In this blog post, we discuss the DRBD Reactor® and Promoter plug-in. Please read the overview blog post first if you’re looking for a general introduction to DRBD Reactor.

This DRBD Reactor & Promoter post first appeared in February 2022. We have updated it for technical accuracy and clarity, referencing a new chapter in the DRBD User’s Guide.

The Motivation to Develop Another Cluster Manager

With many years of experience in high-availability (HA), we at LINBIT® noticed that the typical Pacemaker stack in such HA scenarios introduces great complexity. We must deal with misconfigured Pacemaker setups in many customer support tickets. This occurrence is neither the fault of our customers nor Pacemaker’s fault. HA is a complex topic, and Pacemaker is a very flexible tool. With this flexibility and the separation of the whole Pacemaker stack in a seemingly endless amount of components (Corosync/knet, LRMd, PENGINE, STONITH, CRMd, CIB, crmsh, pcs, and others) the overall complexity can be overwhelming.

The typical HA stack is also hard to build. It takes days or even weeks until the complete stack builds and is tested on all the distributions and architectures we support.

So our goals are as follows:

  • Reduce complexity and keep things simple.
  • Shift responsibility to well-known and tested components. Don’t reinvent the wheel.
  • Keep configuration simple.
  • Keep the number of components and the interaction between them low.
  • Finally, make it easy to build.

I want to stress that Pacemaker has been an excellent component of the Linux HA stack for years and is more flexible than DRBD Reactor and its Promoter plug-in. So I don’t see it as a rival at all. We think there are scenarios (99% of the time) where the benefits of a simple DRBD Reactor setup could be a better tool for HA use cases.

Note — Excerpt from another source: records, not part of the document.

-- ==== Sys2Proof/Syntax.lean ====
section
/-! DEFINITION. The decoded instructions (spec R83): one constructor per instruction, 18 in all.

Register fields are 5 bits and every value names a register (R20); `imm13` and `imm23` are the raw immediate fields of
the word (R76), sign-extended where an instruction uses them. JAL is one instruction with two opcode values (R78), so
its constructor carries which of the two the word held. -/

namespace Sys2Proof

/-- Which of JAL's two opcode values a word holds (R78); both mean the same instruction. -/
inductive JalForm where
  | a
  | b
deriving DecidableEq, Repr

/-- The instruction set of R77 and R78. -/
inductive Instr where
  | add (ra rb rc : RegIdx)
  | sub (ra rb rc : RegIdx)
  | and (ra rb rc : RegIdx)
  | or (ra rb rc : RegIdx)
  | xor (ra rb rc : RegIdx)
  | addi (ra rb : RegIdx) (imm13 : BitVec 13)
  | andi (ra rb : RegIdx) (imm13 : BitVec 13)
  | ori (ra rb : RegIdx) (imm13 : BitVec 13)
  | xori (ra rb : RegIdx) (imm13 : BitVec 13)
  | ld (ra rb : RegIdx) (imm13 : BitVec 13)
  | sd (ra rb : RegIdx) (imm13 : BitVec 13)
  | beq (ra rb : RegIdx) (imm13 : BitVec 13)
  | bne (ra rb : RegIdx) (imm13 : BitVec 13)
  | blt (ra rb : RegIdx) (imm13 : BitVec 13)
  | jr
  | halt
  | syscall
  | jal (form : JalForm) (imm23 : BitVec 23)
deriving DecidableEq, Repr

end Sys2Proof
end

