-- ==== Sys2Proof/Machine/State.lean ====
section
/-! DEFINITION. The state of the core (spec `10_state.md`), what can stop a step, construction and reset. -/

namespace Sys2Proof.Machine

/-- The three kinds of access (R40, R42). -/
inductive AccessKind where
  | fetch
  | load
  | store
deriving DecidableEq, Repr

/-- The four fault causes with what each records (R180). -/
inductive FaultCause where
  /-- `pc` is not a multiple of 4; records `pc` (R184). -/
  | misalignedFetch (pc : Dword)
  /-- An access outside the regions, or a store outside the stack; records its kind and address (R183). -/
  | memoryFault (kind : AccessKind) (addr : Dword)
  /-- A word of the 16-bit-class family; records the word (R181). -/
  | decodeError (w : Word)
  /-- An unmapped opcode; records the word (R182). -/
  | unknownOpcode (w : Word)
deriving DecidableEq, Repr

/-- The run status (R29), and before it the time between construction and load, in which "the engine cannot run"
(R210; `notes/assumptions/4.md`, DEDUCED). -/
inductive RunStatus where
  | notLoaded
  | running
  | paused
  | faulted (cause : FaultCause)
deriving DecidableEq, Repr

/-- The events the host delivers to the core (R9). -/
inductive HostEvent where
  /-- Load, with the bytes of the program file (R211). -/
  | load (image : List Byte)
  /-- Resume, with the value the core ignores (R166). -/
  | resume (value : Dword)
deriving DecidableEq, Repr

/-- Memory: the bytes that are not `unlistedByte`, by rising address. Both regions are in it. -/
abbrev Memory := List Host.Cell

/-- What an address that is not listed reads as: the stack region is pre-zeroed (R33), and a zero byte of the image is
not listed either (`notes/assumptions/6.md`). -/
def unlistedByte : Byte := 0

/-- The canonical form of a memory: addresses strictly rising, no entry equal to `unlistedByte`. -/
abbrev Memory.wf (m : Memory) : Prop :=
  m.Pairwise (fun c d => c.1 < d.1) ∧ ∀ c ∈ m, c.2 ≠ unlistedByte

/-- The whole state of the core (R20 to R35), the launch parameters, and the model's two lists for what passes the
core's boundary (`console`, `inputs`). -/
structure State where
  /-- The launch parameters (R4); no step changes them. -/
  cfg : Config
  /-- `x[1]` to `x[31]` in order; `x[0]` is hard-wired and needs no storage (R21). -/
  regs : Vector Dword 31
  /-- The instruction pointer (R24). -/
  pc : Dword
  /-- `PROG_SIZE` (R41); 0 while there is no program region (R210). -/
  progSize : Nat
  /-- The bytes of the program and stack regions (R31). -/
  mem : Memory
  /-- The run status (R29). -/
  status : RunStatus
  /-- THE MODEL'S OWN: the values emitted so far, oldest first (R9, R167; `notes/assumptions/10.md`). -/
  console : List Dword
  /-- THE MODEL'S OWN: the events the host delivers, in order, each when the engine waits for one
  (R9, R166, R211; `notes/assumptions/9.md`). -/
  inputs : List HostEvent
deriving DecidableEq, Repr

/-- Why a step stops the machine with a fault. -/
inductive Fault where
  /-- Raised by `step` in a `Faulted` state: the engine "takes no step" there (R198). Safe: the machine goes on
  nowhere in the spec either. -/
  | terminated (cause : FaultCause)
deriving DecidableEq, Repr

/-- Why the model gives no meaning. -/
inductive Refusal where
  /-- Would be raised by an arm of `exec` whose instruction had no meaning yet; no arm does. Safe. -/
  | notModelled (mnemonic : String)
  /-- Raised by a load event at an engine that has a program: "This spec models one load per launch" (R215). Safe:
  a reload is the new launch of `State.reload`. -/
  | secondLoad
  /-- Raised by a reload of a faulted engine: "A faulted engine is recovered only by a new construction and load"
  (R210), which is `State.launch`. Safe. -/
  | reloadOfFaulted
  /-- Raised by a load of no bytes: "a zero-length image is refused" (R212). Safe. -/
  | emptyImage
  /-- Raised by a load of an image that breaks the constraints of R41 on `PROG_SIZE`. Safe. -/
  | imageDoesNotFit
deriving DecidableEq, Repr

/-- What a step or a meaning answers. -/
abbrev Result := Host.Outcome State Fault Refusal

/-- What the diagnostic printer can read (R34): the instruction pointer, all 32 registers, the stack's bytes from its
base up. -/
structure Snapshot where
  pc : Dword
  regs : List Dword
  stack : List Byte
deriving DecidableEq, Repr

/-- Construction (R210, item 1): the register file with `x[29]` at the top of the stack, a zero stack region, no
program region; the engine cannot run yet. `pc` stands at `PROG_BASE`, where the load puts it
(`notes/assumptions/5.md`, DESIGN CHOICE). -/
def State.construct (c : Config) : State where
  cfg := c
  regs := c.regInit.set 28 c.spInit
  pc := c.progBase
  progSize := 0
  mem := []
  status := .notLoaded
  console := []
  inputs := []

/-- The machine right after reset, with no program loaded yet (R210, item 1; `notes/assumptions/4.md`). -/
def State.reset : State := State.construct Config.default

end Sys2Proof.Machine
end

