/-- R130 to R133: each register-immediate instruction at every state and operands writes its result to `x[rb]`, with the
immediate sign-extended, advances `pc` by 4 and changes nothing else; its encoding is F32I with its opcode value, and
the defaults are 0 to 3. -/
def Obligations.AluImmediateInstructions : Prop :=
  (∀ (s : State) (ra rb : RegIdx) (imm : BitVec 13),
    completesWriting (.addi ra rb imm) s rb (s.reg ra + imm.signExtend 64) ∧
    completesWriting (.andi ra rb imm) s rb (s.reg ra &&& imm.signExtend 64) ∧
    completesWriting (.ori ra rb imm) s rb (s.reg ra ||| imm.signExtend 64) ∧
    completesWriting (.xori ra rb imm) s rb (s.reg ra ^^^ imm.signExtend 64)) ∧
  (∀ (ra rb : RegIdx) (imm : BitVec 13),
    encodedAs (fun m => encF32I m.f32.addi rb ra imm) (.addi ra rb imm) ∧
    encodedAs (fun m => encF32I m.f32.andi rb ra imm) (.andi ra rb imm) ∧
    encodedAs (fun m => encF32I m.f32.ori rb ra imm) (.ori ra rb imm) ∧
    encodedAs (fun m => encF32I m.f32.xori rb ra imm) (.xori ra rb imm)) ∧
  OpMap32.default.addi = 0 ∧ OpMap32.default.andi = 1 ∧ OpMap32.default.ori = 2 ∧ OpMap32.default.xori = 3

/-! ### Memory -/

/-- R43: the byte at the lowest address is the most significant, for 4 and for 8 bytes. -/
def Obligations.ReadsAreBigEndian : Prop :=
  ∀ (s : State) (addr : Dword),
    s.readWord addr =
      s.byteAt addr.toNat ++ s.byteAt (addr.toNat + 1) ++ s.byteAt (addr.toNat + 2) ++ s.byteAt (addr.toNat + 3) ∧
    s.readDword addr =
      s.byteAt addr.toNat ++ s.byteAt (addr.toNat + 1) ++ s.byteAt (addr.toNat + 2) ++ s.byteAt (addr.toNat + 3) ++
      s.byteAt (addr.toNat + 4) ++ s.byteAt (addr.toNat + 5) ++ s.byteAt (addr.toNat + 6) ++ s.byteAt (addr.toNat + 7)

/-- R44: `B(addr+i) <- v[8(n-i)-1 : 8(n-i-1)]` for each `i` below `n`, and no other byte changes. -/
def Obligations.WritesAreBigEndian : Prop :=
  ∀ (m : Memory) (addr n : Nat) (v : BitVec (8 * n)),
    (∀ i < n, (m.write addr n v).byteAt (addr + i) = v.extractLsb' (8 * (n - i - 1)) 8) ∧
    (∀ a, a < addr ∨ addr + n ≤ a → (m.write addr n v).byteAt a = m.byteAt a)

/-- R46: a doubleword stored at `a` is loaded back, whatever is written elsewhere in between. -/
def Obligations.DoublewordRoundTrip : Prop :=
  ∀ (m : Memory) (a : Nat) (v : Dword) (later : List (Nat × Byte)),
    (∀ c ∈ later, c.1 < a ∨ a + 8 ≤ c.1) →
    (later.foldl (fun m c => m.setByte c.1 c.2) (m.write a 8 v)).read a 8 = v

/-- R59: a 4-byte read sees the half of a stored doubleword that stands at its address, and a doubleword read gives,
byte by byte, what stands at each address. -/
def Obligations.MixedWidths : Prop :=
  (∀ (m : Memory) (a : Nat) (v : Dword),
    (m.write a 8 v).read a 4 = v.extractLsb' 32 32 ∧ (m.write a 8 v).read (a + 4) 4 = v.extractLsb' 0 32) ∧
  (∀ (m : Memory) (a i : Nat), i < 8 → (m.read a 8).extractLsb' (8 * (7 - i)) 8 = m.byteAt (a + i))

/-- R42: when an access is valid, the sums as unbounded integers. -/
def Obligations.ValidAccess : Prop :=
  ∀ (s : State) (addr : Dword) (n : Nat) (kind : AccessKind),
    s.valid addr n kind = true ↔
      (kind ≠ .store ∧ s.cfg.progBase.toNat ≤ addr.toNat ∧
        addr.toNat + n ≤ s.cfg.progBase.toNat + s.progSize) ∨
      (s.cfg.stackBase.toNat ≤ addr.toNat ∧ addr.toNat + n ≤ s.cfg.stackBase.toNat + s.cfg.stackSize)

/-- R51: a fetch, a load and a store with a byte outside both regions raise `MemoryFault` with their kind and address and
change nothing else. -/
def Obligations.OutOfBoundsFaults : Prop :=
  (∀ (s : State) (ra rb : RegIdx) (imm : BitVec 13) (k : Nat), k < 8 →
    s.inProg ((s.effAddr ra imm).toNat + k) 1 = false → s.inStack ((s.effAddr ra imm).toNat + k) 1 = false →
    exec (.ld ra rb imm) s = .next { s with status := .faulted (.memoryFault .load (s.effAddr ra imm)) } ∧
    exec (.sd ra rb imm) s = .next { s with status := .faulted (.memoryFault .store (s.effAddr ra imm)) }) ∧
  (∀ (s : State) (k : Nat), s.status = .running → s.pc.toNat % 4 = 0 → k < 4 →
    s.inProg (s.pc.toNat + k) 1 = false → s.inStack (s.pc.toNat + k) 1 = false →
    step s = .next { s with status := .faulted (.memoryFault .fetch s.pc) })

/-- R52: where the regions do not overlap (R41), a store whose 8 bytes lie in the program region faults and writes
nothing, and a load of them completes. -/
def Obligations.ProgramRegionAccess : Prop :=
  ∀ (s : State) (ra rb : RegIdx) (imm : BitVec 13), s.cfg.disjoint s.progSize →
    s.inProg (s.effAddr ra imm).toNat 8 = true →
    exec (.sd ra rb imm) s = .next { s with status := .faulted (.memoryFault .store (s.effAddr ra imm)) } ∧
    completesWriting (.ld ra rb imm) s rb (s.readDword (s.effAddr ra imm))

/-- R31, R41, R52: after the load a byte of memory changes in a step only by an SD that stores to it, and it is then a
byte of the stack region; and where the regions do not overlap (R41), no step changes a byte of the program region. -/
def Obligations.OnlyStoresChangeMemory : Prop :=
  ∀ s t : State, s.status ≠ .notLoaded → step s = .next t →
    (∀ a, t.byteAt a ≠ s.byteAt a →
      s.inStack a 1 = true ∧
      ∃ ra rb imm, s.runs (.sd ra rb imm) ∧ (s.effAddr ra imm).toNat ≤ a ∧ a < (s.effAddr ra imm).toNat + 8) ∧
    (s.cfg.disjoint s.progSize → ∀ a, s.inProg a 1 = true → t.byteAt a = s.byteAt a)

/-! ### Load and store -/

/-- R140: base plus sign-extended byte displacement, modulo 2^64. -/
def Obligations.EffectiveAddress : Prop :=
  ∀ (s : State) (ra : RegIdx) (imm : BitVec 13),
    ((s.effAddr ra imm).toNat : Int) = (((s.reg ra).toNat : Int) + imm.toInt) % 2 ^ 64 ∧
    (ra = 0 → (s.effAddr ra imm).toNat ≤ 4095 ∨ 2 ^ 64 - 4096 ≤ (s.effAddr ra imm).toNat)

/-- R141: LD. -/
def Obligations.LoadDoubleword : Prop :=
  (∀ (s : State) (ra rb : RegIdx) (imm : BitVec 13),
    (s.valid (s.reg ra + imm.signExtend 64) 8 .load = true →
      completesWriting (.ld ra rb imm) s rb (s.readDword (s.reg ra + imm.signExtend 64))) ∧
    (s.valid (s.reg ra + imm.signExtend 64) 8 .load = false →
      exec (.ld ra rb imm) s =
        .next { s with status := .faulted (.memoryFault .load (s.reg ra + imm.signExtend 64)) })) ∧
  (∀ (ra rb : RegIdx) (imm : BitVec 13), encodedAs (fun m => encF32I m.f32.ld rb ra imm) (.ld ra rb imm)) ∧
  OpMap32.default.ld = 4

/-- R142: SD, with its frame: the eight bytes at the effective address, in big-endian order, and nothing else but
`pc`. -/
def Obligations.StoreDoubleword : Prop :=
  (∀ (s : State) (ra rb : RegIdx) (imm : BitVec 13),
    (s.valid (s.reg ra + imm.signExtend 64) 8 .store = true →
      ∃ t, exec (.sd ra rb imm) s = .next t ∧
        (∀ i < 8, t.byteAt ((s.reg ra + imm.signExtend 64).toNat + i) =
          (s.reg rb).extractLsb' (8 * (7 - i)) 8) ∧
        keepsBytesOutside (s.reg ra + imm.signExtend 64).toNat 8 s t ∧
        keepsRegs s t ∧ t.pc = s.pc + 4 ∧ keepsRun s t ∧ keepsLaunch s t) ∧
    (s.valid (s.reg ra + imm.signExtend 64) 8 .store = false →
      exec (.sd ra rb imm) s =
        .next { s with status := .faulted (.memoryFault .store (s.reg ra + imm.signExtend 64)) })) ∧
  (∀ (ra rb : RegIdx) (imm : BitVec 13), encodedAs (fun m => encF32I m.f32.sd rb ra imm) (.sd ra rb imm)) ∧
  OpMap32.default.sd = 5

/-- R46, R141, R142 (the source's LD/SD scenario): SD, then LD into any register at the same effective address, yields
the stored value. -/
def Obligations.StoreThenLoadReturnsValue : Prop :=
  ∀ (s : State) (ra rb rc rd : RegIdx) (imm imm' : BitVec 13), s.valid (s.effAddr ra imm) 8 .store = true →
    ∃ t, exec (.sd ra rb imm) s = .next t ∧
      (t.effAddr rc imm' = s.effAddr ra imm → completesWriting (.ld rc rd imm') t rd (s.reg rb))

/-- R57, R59: a fetch from the stack region sees a stored doubleword at once, its upper half at the lower address. -/
def Obligations.FetchSeesStore : Prop :=
  ∀ (s : State) (ra rb : RegIdx) (imm : BitVec 13), s.valid (s.effAddr ra imm) 8 .store = true →
    (s.effAddr ra imm).toNat % 4 = 0 →
    s.cfg.stackBelowTop →
    ∃ t, exec (.sd ra rb imm) s = .next t ∧
      (t.setPc (s.effAddr ra imm)).fetch = .ok ((s.reg rb).extractLsb' 32 32) ∧
      (t.setPc (s.effAddr ra imm + 4)).fetch = .ok ((s.reg rb).extractLsb' 0 32)
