/-! ### A read after SD (R46, R57) -/

/-- Where a store is valid, an access of any kind to some of its bytes is. -/
theorem valid_of_valid_store {s : State} {addr addr' : Dword} {n k : Nat} (hv : s.valid addr n .store = true)
    (hlo : addr.toNat ≤ addr'.toNat) (hhi : addr'.toNat + k ≤ addr.toNat + n) (kind : AccessKind) :
    s.valid addr' k kind = true := by
  obtain ⟨hbase, htop⟩ := valid_store_iff.1 hv
  have hst : s.inStack addr'.toNat k = true := inRegion_iff.2 ⟨by omega, by omega⟩
  simp [State.valid, hst]

/-- After SD a load at its address reads the value it stored (R46). -/
theorem readDword_of_stored (s : State) (addr v pc : Dword) : ((s.writeDword addr v).setPc pc).readDword addr = v := by
  rw [State.readDword, setPc_mem, writeDword_mem, read_write_dword]

/-- Settles O28: after SD the access of LD is valid, for no region has moved, and reads what was written
(`readDword_of_stored`). -/
theorem storeThenLoadReturnsValue : Obligations.StoreThenLoadReturnsValue := by
  unfold Obligations.StoreThenLoadReturnsValue
  intro s ra rb rc rd imm imm' hv
  refine ⟨_, exec_sd_valid hv, fun hea => completesWriting_of_exec ?_⟩
  have hload : s.valid (s.effAddr ra imm) 8 .load = true := valid_of_valid_store hv le_rfl le_rfl .load
  rw [exec_ld_valid, hea, readDword_of_stored]
  rw [hea]
  exact (valid_congr rfl rfl _ _ _).trans hload

/-- After SD the fetch of a word inside the eight bytes stored gives what stands there (R57). -/
theorem fetch_of_stored {s : State} {addr pc : Dword} (hv : s.valid addr 8 .store = true) (ha : pc.toNat % 4 = 0)
    (hlo : addr.toNat ≤ pc.toNat) (hhi : pc.toNat ≤ addr.toNat + 4) (v next : Dword) :
    (((s.writeDword addr v).setPc next).setPc pc).fetch = .ok ((s.mem.write addr.toNat 8 v).read pc.toNat 4) := by
  have hfetch : s.valid pc 4 .fetch = true := valid_of_valid_store hv hlo (by omega) .fetch
  exact fetch_eq_ok ha hfetch

/-- Settles O29: both words are fetched (`fetch_of_stored`) and are the halves of the value (`read_write_upper`,
`read_write_lower`); below the top of the address space `ea + 4` does not wrap. -/
theorem fetchSeesStore : Obligations.FetchSeesStore := by
  unfold Obligations.FetchSeesStore
  intro s ra rb imm hv ha htop
  refine ⟨_, exec_sd_valid hv, ?_, ?_⟩
  · rw [fetch_of_stored hv ha le_rfl (by omega), read_write_upper]
  · have hnext : (s.effAddr ra imm + 4).toNat = (s.effAddr ra imm).toNat + 4 := by
      obtain ⟨_, hend⟩ := valid_store_iff.1 hv
      simp only [Config.stackBelowTop] at htop
      rw [BitVec.toNat_add]
      exact Nat.mod_eq_of_lt (by simp; omega)
    rw [fetch_of_stored hv (by omega) (by omega) (by omega), hnext, read_write_lower]

/-! ### The invariant at reset -/

/-- A constructed engine meets the invariant when its parameters obey R4 and R41 (R210). -/
theorem State.Inv.construct {c : Config} (h : c.wf) : (State.construct c).Inv where
  params := h
  canonical := ⟨List.Pairwise.nil, by simp [State.construct]⟩
  placed := by simp [State.construct]
  loaded hs := absurd rfl hs
  unloaded _ := rfl

/-- Settles O51: reset constructs an engine with the default parameters, which obey R4 and R41. -/
theorem resetMeetsInvariant : Obligations.ResetMeetsInvariant := by
  unfold Obligations.ResetMeetsInvariant
  exact State.Inv.construct (c := Config.default) (by decide)

end Sys2Proof.Machine
end

section
/-! SUPPORT. The decoder as a table of opcode rows, and the round trips of decode and encode (spec R70 to R84). -/

namespace Sys2Proof.Machine

/-! ### The bits of a word that an instruction keeps (R72, R75) -/

/-- A slice of a word is the same in every word that agrees with it on a mask, where the mask covers the slice. -/
theorem extractLsb'_congr_of_and {n : Nat} {w w' mask : BitVec n} {start len : Nat} (h : w' &&& mask = w &&& mask)
    (hm : mask.extractLsb' start len = BitVec.allOnes len) : w'.extractLsb' start len = w.extractLsb' start len := by
  have hslice := congrArg (BitVec.extractLsb' start len) h
  rwa [BitVec.extractLsb'_and, BitVec.extractLsb'_and, hm, BitVec.and_allOnes, BitVec.and_allOnes] at hslice

/-- The upper bits of a word over zeros are the word with its lower bits cleared. -/
theorem extractLsb'_append_zero {n k : Nat} (x : BitVec (n + k)) :
    x.extractLsb' k n ++ 0#k = x &&& (BitVec.allOnes (n + k) <<< k) := by
  apply BitVec.eq_of_getLsbD_eq
  intro i hi
  rw [BitVec.getLsbD_append, BitVec.getLsbD_and, BitVec.getLsbD_shiftLeft]
  by_cases hk : i < k
  · simp [hk]
  · have hlt : i - k < n + k := by omega
    have hn : i - k < n := by omega
    simp [hk, hi, hlt, hn, Nat.add_sub_cancel' (not_lt.1 hk)]

/-- The three masks of the formats. -/
theorem keptBits_cases (i : Instr) :
    keptBits i = 0xFFFFFF00 ∨ keptBits i = 0xFF800000 ∨ keptBits i = 0xFFFFFFFF := by
  cases i <;> simp [keptBits]

section congr
variable {w w' : Word} {i : Instr}

/-- No instruction ignores a bit of the opcode field. -/
theorem opField_congr (h : w' &&& keptBits i = w &&& keptBits i) : opField w' = opField w := by
  refine extractLsb'_congr_of_and h ?_
  rcases keptBits_cases i with hk | hk | hk <;> rw [hk] <;> rfl

/-- No instruction ignores a bit of the family field. -/
theorem classify_congr (h : w' &&& keptBits i = w &&& keptBits i) : classify w' = classify w := by
  have hfam : famField w' = famField w := by
    refine extractLsb'_congr_of_and h ?_
    rcases keptBits_cases i with hk | hk | hk <;> rw [hk] <;> rfl
  rw [classify, hfam, classify]

end congr

/-! ### The family of a word (R71) -/

section family
variable {w : Word}

theorem classify_eq_f24 (h : famField w = 0b110#3) : classify w = .f24 := if_pos h

theorem classify_eq_f32 (h : famField w = 0b111#3) : classify w = .f32 := by
  rw [classify, h]
  rfl

theorem famField_of_f24 (h : classify w = .f24) : famField w = 0b110#3 := by
  rcases classify_cases w with ⟨_, hf⟩ | ⟨hc, _⟩ | ⟨hc, _⟩
  · exact hf
  · cases hc.symm.trans h
  · cases hc.symm.trans h

theorem famField_of_f32 (h : classify w = .f32) : famField w = 0b111#3 := by
  rcases classify_cases w with ⟨hc, _⟩ | ⟨_, hf⟩ | ⟨hc, _⟩
  · cases hc.symm.trans h
  · exact hf
  · cases hc.symm.trans h

end family

/-! ### The decoder as a table of rows (R77 to R79, R103, R104)

A row is an opcode value and what a word with that opcode decodes to. -/

/-- A row of an instruction with three registers (R72). -/
def regRow (op : Op) (c : RegIdx → RegIdx → RegIdx → Instr) : Op × (Word → Instr) :=
  (op, fun w => c (raField w) (rbField w) (rcField w))

/-- A row of an instruction with two registers and an immediate (R73). -/
def immRow (op : Op) (c : RegIdx → RegIdx → BitVec 13 → Instr) : Op × (Word → Instr) :=
  (op, fun w => c (raField w) (rbField w) (imm13Field w))

/-- A row of one of JAL's two opcode values (R74). -/
def jalRow (op : Op) (form : JalForm) : Op × (Word → Instr) := (op, fun w => .jal form (imm23Field w))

Implementing High-Availability by Using DRBD Reactor

DRBD Reactor is wholly tied to HA storage that uses DRBD®. So it is not as generic as Pacemaker in that sense. However, the advantage is that DRBD Reactor can use DRBD states (quorum and “may promote”) as its decision source. And actually, DRBD Reactor only needs these two pieces of information:

  • If the DRBD resource can be promoted (that is, the resource is not active anywhere else and has quorum), then promote the DRBD resource and start the user-defined services.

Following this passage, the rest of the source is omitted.